I am going to schedule a meeting to review what is currently alerting wmcs-team. This is both so that we can talk as a group about what should alert, and so that we can talk as a group about what does currently. I want everyone to walk away knowing what pages could be sent out and the basics of what they mean. I want everyone in the group to walk away feeling comfortable with our transitional strategy, and acknowledging as a group what things we need to know about 24/7. We can talk about how to take advantage of our time-zone spread in this arrangement, and briefly talk about what it would mean to move to something based on pagerduty/victorops.
The introduction of wmcs-team should allow us to also have our own IRC alerting in combination with #wikimedia-operations to #wikimedia-cloud-feed (or wherever). One of the complaints it seems we have all had is that while treating IRC as persistent for alerting is problematic, it is even more problematic in a channel as noisy as #wikimedia-operations.
Chico has expressed a desire to contribute while IRC is dormant and we have begun a series of 1:1 conversations about our environment. He has been working on logic to alert on a portion of puppet failures https://gerrit.wikimedia.org/r/c/411315rather than than every puppet failure. This, to my mind, does not mean we have solved the puppet flapping issue but it's also not doing us any good to be fatigued by an issue we do not have time to investigate that has been seemingly benign for a year. I am considering whether we should move this to tools.checker, increase retries on our single puppet alerting logic, and add alerting to the main icinga for it. Hopefully, we can talk abou this in our meeting.
== Naming (the worst of all things) ==
==== cloud ====
We have continued to phase out the word 'Lab', and even some networking equipment https://phabricator.wikimedia.org/T187933 has made the change. As part of the Debian and Neutron migrations we need to replace or re-image many of our servers, and it seems like the ideal time to acknowledge a 'cloud' variant naming replacement. In our weekly meeting I proposed 'cld' as a replacement to 'lab' outright. In discussions on ops-l it seems 'lab'=>'cloud' is most desired for simplicity and readability. 'cloud' as a prepend seems fine to me, and I don't anticipate objections within the team so I'm considering it decided (most of us are on ops-l).
==== labtest ====
Lab[test]* needs to be changed as well. The 'test' designation here has been confusing for everyone who is not Andrew and myself numerous times over the last year(s). For clarity, the lab[test] environment is a long lived staging and PoC grounds for openstack provider testing where we need actual integration into hardware, or where functionality cannot be tested in an openstack-on-openstack way. Testing VXLAN overlay for instance is in this category. Migration strategy for upgrade paths of Openstack itself, especially where significant networking changes are made, would be in this category. Hypervisor integration where kernel versions need to be vetted, and package updates need to be canaried are in this category. Lab[test] will never have tenants or projects other than ourselves. This has not been obvious and, as an environment, it has been thought to be transient, temporarily, and/or customer facing at various points.

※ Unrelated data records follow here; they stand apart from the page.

section
/-! PROOFS. `new` (spec 70_reset_and_hazards.md R260 to R262): which ROMs it accepts, that placing the ROM keeps
the invariant, and the bytes of the instance it makes. -/

/-- Every origin lies above the reserved range, where the font is (R6, R56). -/
theorem Sys2Proof.ProgramOrigin.le_addr (o : Sys2Proof.ProgramOrigin) : 0x200 ≤ o.addr := by
  cases o <;> decide

namespace Sys2Proof

theorem Config.wf_iff {c : Config} :
    c.wf = true ↔
      (12 ≤ c.stackCapacity ∧ c.stackCapacity ≤ 16) ∧ c.fontBase + 80 ≤ 0x200 ∧ c.fontData.length = 80 := by
  simp only [Config.wf, Config.capacityOk, Config.fontBaseOk, Config.fontDataOk, Bool.and_eq_true,
    decide_eq_true_eq, and_assoc]

end Sys2Proof

namespace Sys2Proof.Machine

/-! ### What `new` answers -/

theorem State.new_ok {c : Config} {rom : List Byte} (h : rom.length ≤ romCapacity c) :
    State.new c rom = .ok ((State.initial c).poke c.programOrigin.addr rom) :=
  if_pos h

theorem State.new_error {c : Config} {rom : List Byte} (h : romCapacity c < rom.length) :
    State.new c rom = .error (.romTooLarge rom.length (romCapacity c)) :=
  if_neg (Nat.not_le.2 h)

/-- Everything `new` can do: the initial state with the ROM placed, or RomTooLarge (R260, R261). -/
theorem State.new_cases (c : Config) (rom : List Byte) :
    (rom.length ≤ romCapacity c ∧
      State.new c rom = .ok ((State.initial c).poke c.programOrigin.addr rom)) ∨
    (romCapacity c < rom.length ∧ State.new c rom = .error (.romTooLarge rom.length (romCapacity c))) :=
  (le_or_gt rom.length (romCapacity c)).imp (fun h => ⟨h, State.new_ok h⟩) (fun h => ⟨h, State.new_error h⟩)

/-- An accepted ROM lies below the end of memory. -/
theorem rom_end_le {c : Config} {rom : List Byte} (h : rom.length ≤ romCapacity c) :
    c.programOrigin.addr + rom.length ≤ 4096 := by
  have horigin := c.programOrigin.addr_le
  rw [romCapacity] at h
  omega

/-- Settles O54: of the two answers of `State.new_cases`, the one that is an error. -/
theorem newRejectsExactlyLargeRoms : Obligations.NewRejectsExactlyLargeRoms := by
  intro c rom e
  change _ ↔ romCapacity c < rom.length ∧ e = .romTooLarge rom.length (romCapacity c)
  obtain ⟨hfits, hnew⟩ | ⟨hlarge, hnew⟩ := State.new_cases c rom
  · simp [hnew, Nat.not_lt.2 hfits]
  · simp [hnew, hlarge, eq_comm]

/-! ### The invariant -/

/-- Bytes stored within memory keep it canonical, and nothing else is written. -/
theorem State.Inv.poke {s : State} (hi : s.Inv) {a : Nat} {bs : List Byte} (le : a + bs.length ≤ 4096) :
    (s.poke a bs).Inv where
  cfgOk := hi.cfgOk
  memOk := Memory.putBytes_wf hi.memOk (.inr le)
  stackSize := hi.stackSize
  spBound := hi.spBound
  returnBound := hi.returnBound
  pcBound := hi.pcBound
  waitingPc := hi.waitingPc
  recordOk := hi.recordOk

/-- Settles O56: the initial state meets the invariant, and so does that state with the ROM placed. -/
theorem newMeetsTheInvariant : Obligations.NewMeetsTheInvariant := by
  intro c rom s hc h
  obtain ⟨hfits, hnew⟩ | ⟨-, hnew⟩ := State.new_cases c rom
  · obtain rfl := Except.ok.inj (hnew.symm.trans h)
    exact (State.initial_inv hc).poke (rom_end_le hfits)
  · cases hnew.symm.trans h

/-! ### The bytes of a new instance -/

theorem some_getD_eq_getElem? {bs : List Byte} {j : Nat} (hj : j < bs.length) :
    some (bs.getD j 0#8) = bs[j]? := by
  rw [List.getD_eq_getElem _ _ hj, List.getElem?_eq_getElem hj]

My first instinct was to fold the [test] naming into whatever next phase normal prepend we settle on (i.e. cloud). Bryan pointed out that making it more difficult to discern between customer facing equipment and internal equipment is a net-negative even if it did away with the confusion we are living with now. I propose we add a indicator of [i] to all "cloud" equipment and *nothing with this indicator will ever be customer facing*. The current indicator of [test] is used both for hiera targeting via regex.yaml and as a human indicator.
lab => cloud
cloudvirt1001 cloudcontrol1001 cloudservices1001 cloudnodepool1001
labtest => cloudi
cloudicontrol2003 cloudivirt2001 cloudivirt2002
Or open to suggestion, but we need to settle on something this week.
==== deployments and regions (oh my) =====
I have struggled with this damn naming thing for so long I am numb to it :) I have the following theory: there is no defensible naming strategy only ones that do not make you vomit.
===== Current situation =====
We have been working with the following assumptions: a "deployment" is a superset of an openstack setup (keystone, nova, glance, etc) where each "deployment" is a functional analog. i.e. even though striker is not an openstack component it is a part of our openstack ...stack and as such is assignable to a particular deployment. deployment => region => component(s)[availablility-zones]. Where we currently have 2 full and 1 burgeoning deployment: main (customer facing in eqiad), labtest (internal use cases in codfw), and labtestn (internal PoC neutron migration environment). FYI in purely OpenStack ecosystem terms, the shareable portions between regions are keystone and horizon.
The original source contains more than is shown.